Retroduplications carry several distinctive features: exon-exon junctions, genome locations distant to parent genes, poly-A tails, and L1 transposition markers such as target-site duplications (TSDs) and human L1 endonuclease preferential cleavage sites. In this study, we developed an integrative approach to exploit these features for novel variable retroduplication identification, and successfully applied it to 2,535 individuals from 26 populations sequenced by the 1000 Genomes Project Phase 3 [2830]. Our study adds an additional category of genetic variation to the released Phase 3 categories [29,30]. We further performed extensive population genetic analysis, association analysis, event mechanism inference, and functional analysis of retroduplications. Our study is indicative of human migration and evolution history, and provides valuable insight into retroduplications' functional impact and their association with genomic elements.

Results and discussion

First, we performed retroduplication discovery for each individual, using the exon-exon junction strategy on high-coverage whole-exome sequencing (WES) data (see Supplementary Methods, and Fig 1). We controlled the false discovery rate (FDR) using decoy exon junction libraries. As a result, we have called a total of 15,642 retroduplications from 2,533 individuals (with two outlier samples excluded) for 503 unique parent genes (Figs A, B in S1 Text; Table A in S1 Text; S2 Text).

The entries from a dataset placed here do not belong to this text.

/-! ## The obligation -/

/-- Settles O50: a queue by the equations of its commands, a record by `execTakeRecord_got`, where one that fails
validation is the youngest task and ends (`tasks_beginEnd_last`), and the walk by where it stops. -/
theorem queuesDoorbellsAndRecords : Obligations.QueuesDoorbellsAndRecords := by
  refine ⟨?queues, ?take, ?unpowered, ?walk⟩
  case queues =>
    intro s w p n hw
    extract_lets q leaves
    have leaves_of : ∀ {i f r}, exec i s = .next (modQueue s p n f) → f q = r → leaves i r := by
      rintro i f r hi rfl
      exact ⟨_, hi, modQueue_spec s p n f⟩
    refine ⟨fun hn => ?_, fun tail hn hr => ?_, fun tail m hn => ?_⟩
    · have enables : exec (.queueEnable w p n) s = .next (modQueue s p n enableQueue) :=
        congrArg _ ((if_pos hn).trans (byWriter_of_mayWrite hw _))
      have disables : exec (.queueDisable w p n) s = .next (modQueue s p n disableQueue) :=
        congrArg _ ((if_pos hn).trans (byWriter_of_mayWrite hw _))
      exact ⟨fun he hb => leaves_of enables (enableQueue_fits he hb), fun he hb => leaves_of enables (enableQueue_overfull he hb),
        fun he => ⟨leaves_of enables (enableQueue_enabled he), leaves_of disables (disableQueue_enabled he)⟩,
        fun he => leaves_of disables (disableQueue_disabled he)⟩
    · have rings : exec (.doorbell w p n tail) s = .next (modQueue s p n fun q => ringDoorbell q tail) :=
        (if_pos hn).trans (congrArg _ (byRinger_of_mayWrite hw hr _))
      exact ⟨fun he => leaves_of rings (ringDoorbell_disabled he tail), fun he hh ht => leaves_of rings (ringDoorbell_accepted he hh ht),
        fun he hb => leaves_of rings (ringDoorbell_failed he hb)⟩
    · exact if_neg (by omega)
  case take =>
    intro s p n r hm hr
    extract_lets q
    have taken := execTakeRecord_got hm hr
    cases ok : recordOk (s.part p) n r with
    | true =>
      rw [ok, if_pos rfl] at taken
      exact ⟨_, taskAtHead s p n r, taken, rfl, rfl, rfl, rfl, rfl, queue_takeHead s p n r, rfl, rfl, fun _ => ⟨rfl, rfl⟩, nofun⟩
    | false =>
      rw [ok, if_neg Bool.false_ne_true] at taken
      have rest := stands_beginEnd (takeHead s p n r) p n q.head.toNat (EndCause.plain causeBadrec)
      refine ⟨_, { taskAtHead s p n r with state := .ending false, cause := some { code := 0x41 } }, taken, ?_, rfl, rfl, rfl, rfl, ?_, rest.mem,
        rfl, nofun, fun _ => ⟨rfl, rfl⟩⟩
      · exact tasks_beginEnd_last (s := takeHead s p n r) (t := taskAtHead s p n r) rfl (EndCause.plain causeBadrec) rfl
      · rw [Partition.queue, rest.queues p]
        exact queue_takeHead s p n r
  case unpowered => exact fun s p n h => ⟨execTakeRecord_unpowered p n h, execResidencyWalk_unpowered p n h⟩
  case walk =>
    intro s p n t ho ht hp hb hd hw
    extract_lets found
    have queued : t.state = .queued := state_of_oldestQueued ho
    have stops : ∀ e k, (walkedTo s p n t.seq e k).task? p n t.seq = some { t with walk := (e, k) } := fun e k =>
      (task_modTask s p n t.seq (by exact fun _ => ⟨rfl, rfl, rfl⟩)).trans (by rw [ht]; rfl)
    refine ⟨fun h => ?_, fun e k page j pa h => ?_, fun e k page c h => ?_⟩
    · obtain ⟨tlb, re⟩ := rememberLeases_eq s p (leasesOf t.record)
      have found_task : (rememberLeases s p (leasesOf t.record)).task? p n t.seq = some t := by rw [re]; exact ht
      refine ⟨_, { t with state := .resident, blocks := splitGrid (s.part p) t.record }, execResidencyWalk_resident ho hp hb hd hw h,
        (task_modTask _ p n t.seq (by exact fun _ => ⟨rfl, rfl, rfl⟩)).trans (by rw [found_task]; rfl), rfl, rfl, ?_⟩
      rw [re]
      rfl
    · exact ⟨_, _, execResidencyWalk_pinned ho hp hb hd hw h, stops e k, queued, rfl, rfl, rfl⟩
    · refine ⟨_, { t with walk := (e, k) }, execResidencyWalk_fails ho hp hb hd hw h, ?_, queued, rfl, fun clear => ?_⟩
      · rw [State.task?, recordLeaseFault_tasks]
        exact stops e k
      · exact recordLeaseFault_regs (s := walkedTo s p n t.seq e k) clear n t.seq page c

end Sys2Proof.Machine
end

section
/-! PROOFS. Partition tables whose keys do not rise, which the statement about partitions takes in: there a write of one
partition's register changes which partition is found to own a page. -/

namespace Sys2Proof.Machine

/-- An enabled partition of stack 0. -/
def ownsStackZero : Partition := { en := true, stackSet := 1 }

/-- The management link owns the device, page 0 is replicated, and the table of partitions lists partition 5 before
partition 3, each of which claims stack 0. -/
def unsortedPartitions : State :=
  { partitions := [(5, ownsStackZero), (3, ownsStackZero)], replicated := [0], mailbox := { state := 2, owner := 0 } }

/-- REPLCTL of partition 3 is written to 0: the write lists partition 3 first, which then owns page 0, and page 0
leaves the replicated mode. -/
theorem replctl_unsortedPartitions : (writeReplctl unsortedPartitions 3 0).replicated = [] := by decide

/-- Before the write partition 5 owned page 0. -/
theorem ownerOfPage_unsortedPartitions : ownerOfPage unsortedPartitions 0 = some 5 := by decide

theorem mayWrite_unsortedPartitions : MayWrite unsortedPartitions (.master .management) 3 := ⟨by decide, by decide⟩

/-- Refutes O53: the clause of REPLCTL with EN 0 names the owner of a page as it was before the write. In a state whose
table of partitions is not in the order of its keys (`unsortedPartitions`; the model's own writes keep a table sorted,
`tblSorted_tblSet`) the write moves its partition to the front, page 0 of partition 5 counts as a page of partition 3,
and leaves the replicated mode. -/
theorem not_partitionsRuntimesAndRegions : ¬ Obligations.PartitionsRuntimesAndRegions := by
  rintro ⟨-, regions⟩
  obtain ⟨-, replctl, -⟩ := regions unsortedPartitions 3
  obtain ⟨t, ht, -, -, -, modes⟩ := replctl (.master .management) 0 mayWrite_unsortedPartitions
  have made : exec (.replctl (.master .management) 3 0) unsortedPartitions = .next (writeReplctl unsortedPartitions 3 0) :=
    congrArg _ (byWriter_of_mayWrite mayWrite_unsortedPartitions _)
  obtain rfl : writeReplctl unsortedPartitions 3 0 = t := Host.Outcome.next.inj (made.symm.trans ht)
  have stays : 0 ∈ (writeReplctl unsortedPartitions 3 0).replicated :=
    (modes (by decide) 0).mpr ⟨by decide, by rw [ownerOfPage_unsortedPartitions]; decide⟩
  rw [replctl_unsortedPartitions] at stays
  exact absurd stays (by decide)

end Sys2Proof.Machine
end

section
/-! PROOFS. A word under the mask of the fields that a register keeps, as the model puts the fields together. -/

namespace Sys2Proof.Machine

theorem testBit_fields {a lo : Nat} (ha : a < 2 ^ lo) (b i : Nat) :
    (a + b * 2 ^ lo).testBit i = if i < lo then a.testBit i else b.testBit (i - lo) := by
  rw [Nat.add_comm, Nat.mul_comm, Nat.testBit_two_pow_mul_add _ ha]

theorem nat_and_fields (x : Nat) {w lo : Nat} (h : w ≤ lo) (n : Nat) :
    x &&& ((2 ^ w - 1) + (2 ^ n - 1) * 2 ^ lo) = x % 2 ^ w + (x >>> lo) % 2 ^ n * 2 ^ lo := by
  have low : ∀ {a}, a < 2 ^ w → a < 2 ^ lo := fun ha => Nat.lt_of_lt_of_le ha (Nat.pow_le_pow_right (by decide) h)
  have mask : 2 ^ w - 1 < 2 ^ lo := low (Nat.sub_one_lt (Nat.two_pow_pos w).ne')
  have rest : x % 2 ^ w < 2 ^ lo := low (Nat.mod_lt _ (Nat.two_pow_pos w))
  refine Nat.eq_of_testBit_eq fun i => ?_
  rw [Nat.testBit_and, testBit_fields mask, testBit_fields rest]
  split
  · rw [Nat.testBit_two_pow_sub_one, Nat.testBit_mod_two_pow, Bool.and_comm]
  · rw [Nat.testBit_two_pow_sub_one, Nat.testBit_mod_two_pow, Nat.testBit_shiftRight, Nat.add_sub_cancel' (by omega), Bool.and_comm]

/-- A word under the mask of a low field and of a field above it. -/
theorem and_fields (x : Word) {w lo : Nat} (h : w ≤ lo) (n : Nat) :
    x &&& BitVec.ofNat 64 ((2 ^ w - 1) + (2 ^ n - 1) * 2 ^ lo) = BitVec.ofNat 64 (bits x 0 w + bits x lo n * 2 ^ lo) := by
  have e := congrArg (BitVec.ofNat 64) (nat_and_fields x.toNat h n)
  rw [BitVec.ofNat_and, BitVec.ofNat_toNat, BitVec.setWidth_eq] at e
  exact e

theorem and_low (x : Word) (w : Nat) : x &&& BitVec.ofNat 64 (2 ^ w - 1) = BitVec.ofNat 64 (bits x 0 w) := by
  simpa [bits, Nat.mod_one] using and_fields x (Nat.le_refl w) 0

theorem and_field (x : Word) (lo n : Nat) : x &&& BitVec.ofNat 64 ((2 ^ n - 1) * 2 ^ lo) = BitVec.ofNat 64 (bits x lo n * 2 ^ lo) := by
  simpa [bits, Nat.mod_one] using and_fields x (Nat.zero_le lo) n

theorem toNat_extract (x : Word) (lo n : Nat) : (x.extractLsb' lo n).toNat = bits x lo n := rfl

theorem getLsbD_zero_toNat (x : Word) : (x.getLsbD 0).toNat = bits x 0 1 := by
  rw [BitVec.getLsbD, Nat.toNat_testBit]
  simp [bits]

/-- A low field as a word of its own. -/
theorem setWidth_extract (x : Word) {w : Nat} : (x.extractLsb' 0 w).setWidth 64 = x &&& BitVec.ofNat 64 (2 ^ w - 1) := by
  rw [and_low]
  exact (BitVec.ofNat_toNat 64 _).symm

end Sys2Proof.Machine
end

section
/-! PROOFS. What a write of a register of a privileged window or of PCFG leaves to be read, and where its BAR0 offset
lies (R47, R55, R57, R61, R98, R172, R216, R227). -/

namespace Sys2Proof.Machine

/-! ## Offsets -/

/-- The tables of the window begin at 0x80. -/
theorem winReg_of_ge {off : Nat} (h : 0x80 ≤ off) (h8 : off % 8 = 0) : winReg off =
    if off < 0xC0 then some (.srange ((off - 0x80) / 8))
    else if 0x100 ≤ off ∧ off < 0x200 then some (if off % 16 = 0 then .fmtA ((off - 0x100) / 16) else .fmtB ((off - 0x100) / 16))
    else if 0x200 ≤ off ∧ off < 0x280 then some (.evqstat ((off - 0x200) / 8))
    else if 0x10000 ≤ off ∧ off < 0x60000 ∧ off % 0x1000 ≤ 0x20 then some (.queue ((off - 0x10000) / 0x1000) (off % 0x1000 / 8))
    else none := by
  unfold winReg
  split
  case h_15 => simp only [h8, h, ne_eq, not_true_eq_false, if_false, true_and]
  all_goals omega

theorem winReg_srange {n : Nat} (hn : n < 8) : winReg (0x80 + 8 * n) = some (.srange n) := by
  rw [winReg_of_ge (by omega) (by omega), if_pos (by omega)]
  congr 2
  omega

theorem winReg_fmtA {n : Nat} (hn : n < 16) : winReg (0x100 + 16 * n) = some (.fmtA n) := by
  rw [winReg_of_ge (by omega) (by omega), if_neg (by omega), if_pos (by omega), if_pos (by omega)]
  congr 2
  omega

theorem winReg_fmtB {n : Nat} (hn : n < 16) : winReg (0x108 + 16 * n) = some (.fmtB n) := by
  rw [winReg_of_ge (by omega) (by omega), if_neg (by omega), if_pos (by omega), if_neg (by omega)]
  congr 2
  omega

theorem winReg_evqstat {n : Nat} (hn : n < 16) : winReg (0x200 + 8 * n) = some (.evqstat n) := by
  rw [winReg_of_ge (by omega) (by omega), if_neg (by omega), if_neg (by omega), if_pos (by omega)]
  congr 2
  omega

theorem winReg_queue {n r : Nat} (hn : n < 80) (hr : r ≤ 4) : winReg (0x10000 + n * 0x1000 + 8 * r) = some (.queue n r) := by
  rw [winReg_of_ge (by omega) (by omega), if_neg (by omega), if_neg (by omega), if_neg (by omega), if_pos (by omega)]
  congr 2
  · omega
  · omega

theorem isDoorbell_of_winReg {off : Nat} {r : WinReg} (h : winReg off = some r) (hr : ∀ n, r ≠ .queue n 2) : isDoorbell off = false := by
  unfold isDoorbell
  split
  next n e => exact absurd (Option.some.inj (h.symm.trans e)) (hr n)
  · rfl

/-! ## A write at a BAR0 offset -/

/-- A window offset at its place in BAR0 (R47). -/
theorem bar0_offset {p off : Nat} (hp : p < 16) (ho : off < 2 ^ 20) (h8 : off % 8 = 0) :
    let a := (0x1000000 + p * 2 ^ 20 + off) / 8 * 8
    (0x1000000 ≤ a ∧ a < 0x2000000) ∧ (a - 0x1000000) / 2 ^ 20 = p ∧ a % 2 ^ 20 = off := by
  dsimp only
  omega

On average, an individual has 6 novel retroduplications identified based on exon-exon junctions. Next, we identified retroduplication insertion sites for 152 of the parent genes based on discordant paired-end reads, using shallow-sequenced whole-genome sequencing (WGS) data pooled by population (Fig 1; S3 Text). Multiple genomic features are exploited in this pipeline, in order to achieve high sensitivity in calling, while conservatively controlling the false discovery rate. The retroduplications identified in our study adds an additional category of genetic variation to the released Phase 3 categories [29,30].

Fig 1. Overview of the retroduplication calling pipeline.

Fig 1

A—A simplified flow chart of our calling pipeline. B—A schematic diagram of our strategies. We first align unmapped reads to exon junction libraries and use decoy libraries to control the false discovery rate (FDR). Then, we collect discordant paired-end reads, and cluster the reads that are mapped distal to the parent genes. Clustered distal reads indicate retroduplication insertion site.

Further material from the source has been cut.